Input material –
== Segment start ==
-- ==== Sys2Proof/Certificates/Slice0/Obligations.lean ====
section
/-!
DEFINITION. The statements for the provers: the step and the queue, the invariants, start-up and clock, the links and the ring
path, cycle events, shafts and axes, trips, packet memory and channels, locks and port accesses. Each says which rule or
section of spec/ it formalises; a clause that rests on the model's own choice names its log entry.
-/

open Sys2Proof Sys2Proof.Machine

/-! ### The step, the queue and the invariants -/

/-- The step runs the command at the front of the queue on the state with the queue's rest; an empty queue idles (the model's
choice, log entry 4). -/
def Obligations.StepRunsFrontCommand : Prop :=
  (∀ (s : State) (c : Instr) (rest : List Instr),
    s.pending = c :: rest → step s = exec c { s with pending := rest }) ∧
  ∀ s : State, s.pending = [] → step s = .next s

/-- Every command answers a next state, and no command touches the queue of waiting commands. That a command whose event
cannot happen in the state leaves it (log entry 2) and that RESET keeps the waiting commands (log entry 13) are the model's
choices. -/
def Obligations.CommandsLeaveTheQueue : Prop :=
  ∀ (c : Instr) (s : State), ∃ t, exec c s = .next t ∧ t.pending = s.pending

/-- The state after reset meets every invariant of Safety.lean. -/
def Obligations.ResetStateIsSafe : Prop := State.reset.Safe

/-- Every step keeps the packet memory in its canonical form, from every state that has it. -/
def Obligations.StepKeepsMemoryForm : Prop :=
  ∀ s t : State, s.MemoryOk → step s = .next t → t.MemoryOk

/-- Every step keeps what R79, R84 and R87 say of the trip classes: the local class is the highest latched class, the view
is never below it, and while the view is INSTANT no axis is out of OFF. -/
def Obligations.StepKeepsTripClasses : Prop :=
  ∀ s t : State, s.TripsOk → step s = .next t → t.TripsOk

/-- Every step keeps what R145 says of a lock's waiter: it is the port that does not hold the lock, and it waits only while
the lock is held. -/
def Obligations.StepKeepsLockWaiters : Prop :=
  ∀ s t : State, s.LocksOk → step s = .next t → t.LocksOk

/-- Every step keeps every axis's remainder within 0 to d − 1 (R57), its pending correction within ±2^19 (R62) and the bounds of
its entries, run count and history (R53, R55), and every shaft's velocity and target within ±2^37 units (R46, R47). -/
def Obligations.StepKeepsShaftAndAxisBounds : Prop :=
  (∀ s t : State, s.AxesOk → step s = .next t → t.AxesOk) ∧
  ∀ s t : State, s.ShaftsOk → step s = .next t → t.ShaftsOk

/-- Every step keeps what R94 says of the owners of packet memory blocks: each block has one owner, the free list holds
exactly the FREE blocks, each once, and the transmit queues, assemblies, receive queues and strip stores hold exactly the
blocks of theirs, each once; with what R131, R134 and R135 say of the slots that an assembly fills. -/
def Obligations.StepKeepsBlockOwners : Prop :=
  ∀ s t : State, s.BlocksOk → step s = .next t → t.BlocksOk

/-! ### Start-up and clock -/

/-- RESET gives every item of every block the RESET value that the spec states for it, among them the counts, flags, records
and gearing values, the strip stores, and the ports' read-backs, views and posting words (R166, R172), and starts the
stabilisation wait, with the widths sampled; the queue and the signal-detect pins stay (log entry 13). -/
def Obligations.ResetGivesResetValues : Prop :=
  ∀ (wideA wideB : Bool) (s : State), ∃ t, exec (.reset wideA wideB) s = .next t ∧
    t.clock.ready = false ∧ t.clock.periods = 0 ∧ t.stopout = true ∧ t.tripout = false ∧
    (∀ d : Side, (t.link d).state = .down ∧ (t.link d).laser = false ∧ (t.link d).downReason = .none ∧
      (t.link d).delay = 0 ∧ (t.link d).delayMeasured = false ∧ (t.link d).neighbour = none ∧
      (t.link d).heard = false ∧ (t.link d).run = 0 ∧ (t.link d).window = [] ∧ (t.link d).downCount = 0 ∧
      (t.link d).upCount = 0 ∧ (t.link d).echo = none ∧ (t.link d).crcErrors = 0 ∧
      (t.link d).signalDetect = (s.link d).signalDetect) ∧
    t.ring.mode = .isolated ∧ t.ring.buffer = [] ∧ t.ring.hopDrops = 0 ∧ t.ring.overflows = 0 ∧
    t.ring.wrapDiscards = 0 ∧ t.ring.unusedInputs = 0 ∧ t.ring.replacedFrames = 0 ∧
    t.cyc.attached = false ∧ t.cyc.address = none ∧ t.cyc.role = .follower ∧ t.cyc.phase = .none ∧ t.cyc.epoch = 0 ∧
    t.cyc.leader = none ∧ t.cyc.lock = .unlocked ∧ t.cyc.runningDown = false ∧ t.cyc.cycle = 0 ∧
    t.cyc.reference = none ∧ t.cyc.refTransit = 0 ∧ t.cyc.period = 500000 ∧ t.cyc.good = 0 ∧ t.cyc.missed = 0 ∧
    t.cyc.lastEps = 0 ∧ t.cyc.activePlan = 0 ∧ t.cyc.pendingSwitch = none ∧ t.cyc.ring = .closed ∧
    t.cyc.config = { periodMicros := 500, holdLimit := 8, captureMicros := 2, lockCount := 16, takeCount := 3,
                     allowance := 2048 } ∧
    t.cyc.outOfWindow = 0 ∧ t.cyc.foreign = 0 ∧ t.cyc.holdovers = 0 ∧ t.cyc.clampFlag = false ∧
    t.cyc.configResult = .none ∧ t.cyc.stagingPlan = 0 ∧ t.cyc.stagingCycle = 0 ∧
    t.cyc.planRecord = { outcome := .none, plan := 0, cycle := 0 } ∧
    (∀ k : PlanNo, t.cyc.rosters[k.val] = 0) ∧
    (∀ a : Fin 31, t.cyc.missing[a.val] = 0 ∧ t.cyc.presence[a.val] = none ∧
      ∀ i : AxisNo, (t.cyc.remoteAxes[a.val])[i.val] = .off) ∧
    (∀ i : ShaftNo, t.getShaft i = { pos := 0, vel := 0, target := 0, aUp := 65536, aDn := 65536, aStop := 131072,
                                     aQuick := 262144, step := 0, stepFault := false }) ∧
    t.shafts.resyncWindow = 4096 ∧ t.shafts.lastTaken = none ∧ t.shafts.resyncPending = false ∧ t.shafts.clampFlag = false ∧
    (∀ i : AxisNo, (t.getAxis i).state = .off ∧ (t.getAxis i).enabled = false ∧ (t.getAxis i).corrSlew = 256 ∧
      (t.getAxis i).engageSlew = 4096 ∧ (t.getAxis i).decel = 64 ∧ (t.getAxis i).window = 8192 ∧
      (t.getAxis i).followCount = 3 ∧ (t.getAxis i).lag = 2 ∧ (t.getAxis i).actualReport = false ∧
      (t.getAxis i).guardLock = none ∧ (t.getAxis i).p = 0 ∧ (t.getAxis i).history = [] ∧
      (t.getAxis i).g = 0 ∧ (t.getAxis i).r = 0 ∧ (t.getAxis i).k = 0 ∧ (t.getAxis i).cp = 0 ∧ (t.getAxis i).u = 0 ∧
      (t.getAxis i).velOut = 0 ∧ (t.getAxis i).actual = 0 ∧ (t.getAxis i).fresh = false ∧ (t.getAxis i).run = 0 ∧
      (t.getAxis i).actualMissing = 0 ∧ (t.getAxis i).lastError = 0 ∧
      ∀ k : PlanNo, (t.getAxis i).entries[k.val] = { valid := false, shaft := 0, num := 1, den := 1, phase := 0 }) ∧
    t.axis.outbox = [] ∧ t.axis.staleLimit = 3 ∧ t.axis.stale = 0 ∧ t.axis.taken = none ∧ t.axis.clampFlag = false ∧
    t.axis.rangeFlag = false ∧ t.axis.snapshot = some t.axis.live ∧ t.axis.live.cycle = 0 ∧
    (∀ i : AxisNo, t.axis.live.axes[i.val] = { state := .off, p := 0, velOut := 0 }) ∧
    (∀ n : SourceNo, (t.getSource n).present = false ∧ (t.getSource n).latched = false ∧ (t.getSource n).enabled = true ∧
      (t.getSource n).raises = 0 ∧ (t.getSource n).cls =
        if n.val ≤ 10 ∨ n.val = 12 then .quick else if n.val = 15 then .notice else .stop) ∧
    t.trip.localClass = .none ∧ t.trip.view = .none ∧ t.trip.announced = .none ∧ t.trip.list = [] ∧
    t.trip.firstFault = none ∧ t.trip.resetNo = 0 ∧ t.trip.guard = none ∧ t.trip.stagedReset = false ∧
    t.trip.topSource = none ∧ t.trip.overflows = 0 ∧ t.trip.ignored = 0 ∧ t.trip.tripLeader = none ∧
    (∀ p : Port, t.trip.requests.get p = false) ∧
    t.pool.free = List.finRange 512 ∧ t.pool.reserve = 32 ∧ t.pool.clampFlag = false ∧ (∀ n : BlockNo, t.pool.owner n = .free) ∧
    (∀ x : Nat, t.byte x = 0) ∧
    (∀ c : ChannelNo, (t.getChannel c).config =
        { type := .off, owner := .a, rxDepth := 2, flush := true, storeSize := 8, stampShaft := none,
          tripFreeze := true, tResp := 200 } ∧
      (t.getChannel c).queue = [] ∧ (t.getChannel c).rx = [] ∧ (t.getChannel c).entries = [] ∧
      (t.getChannel c).outcomes = [] ∧ (t.getChannel c).overflow = false ∧ (t.getChannel c).nextTag = 0 ∧
      (t.getChannel c).attemptNo = 0 ∧ (t.getChannel c).readPos = 0 ∧ (t.getChannel c).held = false ∧
      (t.getChannel c).flushed = 0 ∧
      (∀ p : Port, (t.getChannel c).slotSelect.get p = 0 ∧ (t.getChannel c).outView.get p =
        { outcome := .none, tag := 0, kind := .none, dest := 0, tries := 0, takers := 0 }) ∧
      let x := (t.getChannel c).store
      x.frozen = false ∧ x.slots.length = 8 ∧ (∀ y ∈ x.slots, y.state = .empty ∧ y.blocks = []) ∧ x.readPos = 0 ∧
      x.nextSeq = 0 ∧ x.gaps = [] ∧ x.overwrites = 0 ∧ x.missed = 0 ∧ x.outOfOrder = 0) ∧
    t.chan.lateReturns = 0 ∧ t.chan.busyMarks = 0 ∧ t.chan.discards = 0 ∧ t.chan.clampFlag = false ∧
    (∀ k : Fin 4, t.getContext k = none) ∧
    (∀ j : LockNo, (t.getLock j).holder = none ∧ (t.getLock j).waiter = none) ∧
    (∀ a : AreaNo, t.locks.bindings[a.val] = none) ∧
    (∀ p : Port, t.locks.notify.get p = 0 ∧ t.locks.signals.get p = 0 ∧ t.locks.enables.get p = 0 ∧
      t.locks.giveRefused.get p = false ∧
      (t.port p).flags = 0 ∧ (t.port p).enables = 0 ∧ (t.port p).capture = none ∧ (t.port p).accessCount = 0 ∧
      (t.port p).bigEndian = false ∧ (t.port p).select = some 0 ∧ (t.port p).latch = .empty ∧
      (t.port p).takeRefused = false ∧ (t.port p).takeRefusedCount = 0 ∧ (t.port p).giveRefused = false ∧
      (t.port p).giveRefusedCount = 0 ∧ (t.port p).overread = false ∧
      (t.port p).codes =
        { nodeAddress := .none, attach := .none, detach := .none, clockRestart := .none, staging := .none,
          cancelPlan := .none, engage := .none, disengage := .none, drop := .none, corrPost := .none,
          tripReset := .none, localClear := 0, tripRequest := .none, tripRelease := .none, post := .none,
          cancelHead := .none, discardHead := .none, hold := .none, release := .none, freeze := .none,
          resume := .none, closeSlot := .none, releaseSlot := .none, openSlot := .none } ∧
      (t.port p).postTag = 0 ∧ (t.port p).slotOpened = 0 ∧
      (t.port p).posting = { dest := 0, kind := 0, length := 0, count := 0, answers := 0, strip := 0,
                             blocks := #v[0, 0, 0, 0, 0, 0, 0, 0] } ∧
      (t.port p).corrPosting = { target := 0, axis := 0, delta := 0 } ∧
      (t.port p).corrView = { outcome := .none, target := 0, axis := 0, delta := 0 }) ∧
    (t.port .a).wide = wideA ∧ (t.port .b).wide = wideB ∧ t.pending = s.pending

/-- During the stabilisation wait every access of a port changes at most the port's data lines, which carry 0 or, for the ready
word, STARTING; the wait's count starts again, and the wait ends on the crystal or on the internal oscillator, with the clock
state and fault count of R167 and the TRIPIN pins and source 9 sensed (R162, R74). That the count of periods stands between
commands as the last one left it is log entry 36. -/
def Obligations.StabilisationWait : Prop :=
  (∀ (c : Instr) (p : Port) (s : State), c.port = some p → s.clock.ready = false →
     exec c s = .next s ∨ exec c s = .next (s.drive p 0) ∨ exec c s = .next (s.drive p 0x60)) ∧
  ∀ s : State, s.clock.ready = false →
    exec .waitCountRestart s = .next { s with clock := { s.clock with periods := 0 } } ∧
    (∀ low : BitVec 8, ∃ t, exec (.stabilisationWaitEnd low) s = .next t ∧ t.clock.ready = true ∧
      t.clock.state = .crystal ∧ t.clock.faults = 0 ∧ s.SensedAs low t ∧ t.links = s.links ∧ s.SharedKept t) ∧
    ∀ low : BitVec 8, ∃ t, exec (.stabilisationTimeout low) s = .next t ∧ t.clock.ready = true ∧
      t.clock.state = .fallback ∧ t.clock.faults = 1 ∧ s.SensedAs low t ∧ (t.getSource 9).present = true ∧
      ((s.getSource 9).enabled = true → (t.getSource 9).latched = true) ∧ t.links = s.links ∧ s.SharedKept t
== Segment end ==
Work instructions – Wherever the word "AxisNo" occurs in a line of the listing, copy that line.

Answer section –
      ∀ i : AxisNo, (t.cyc.remoteAxes[a.val])[i.val] = .off) ∧
    (∀ i : AxisNo, (t.getAxis i).state = .off ∧ (t.getAxis i).enabled = false ∧ (t.getAxis i).corrSlew = 256 ∧
    (∀ i : AxisNo, t.axis.live.axes[i.val] = { state := .off, p := 0, velOut := 0 }) ∧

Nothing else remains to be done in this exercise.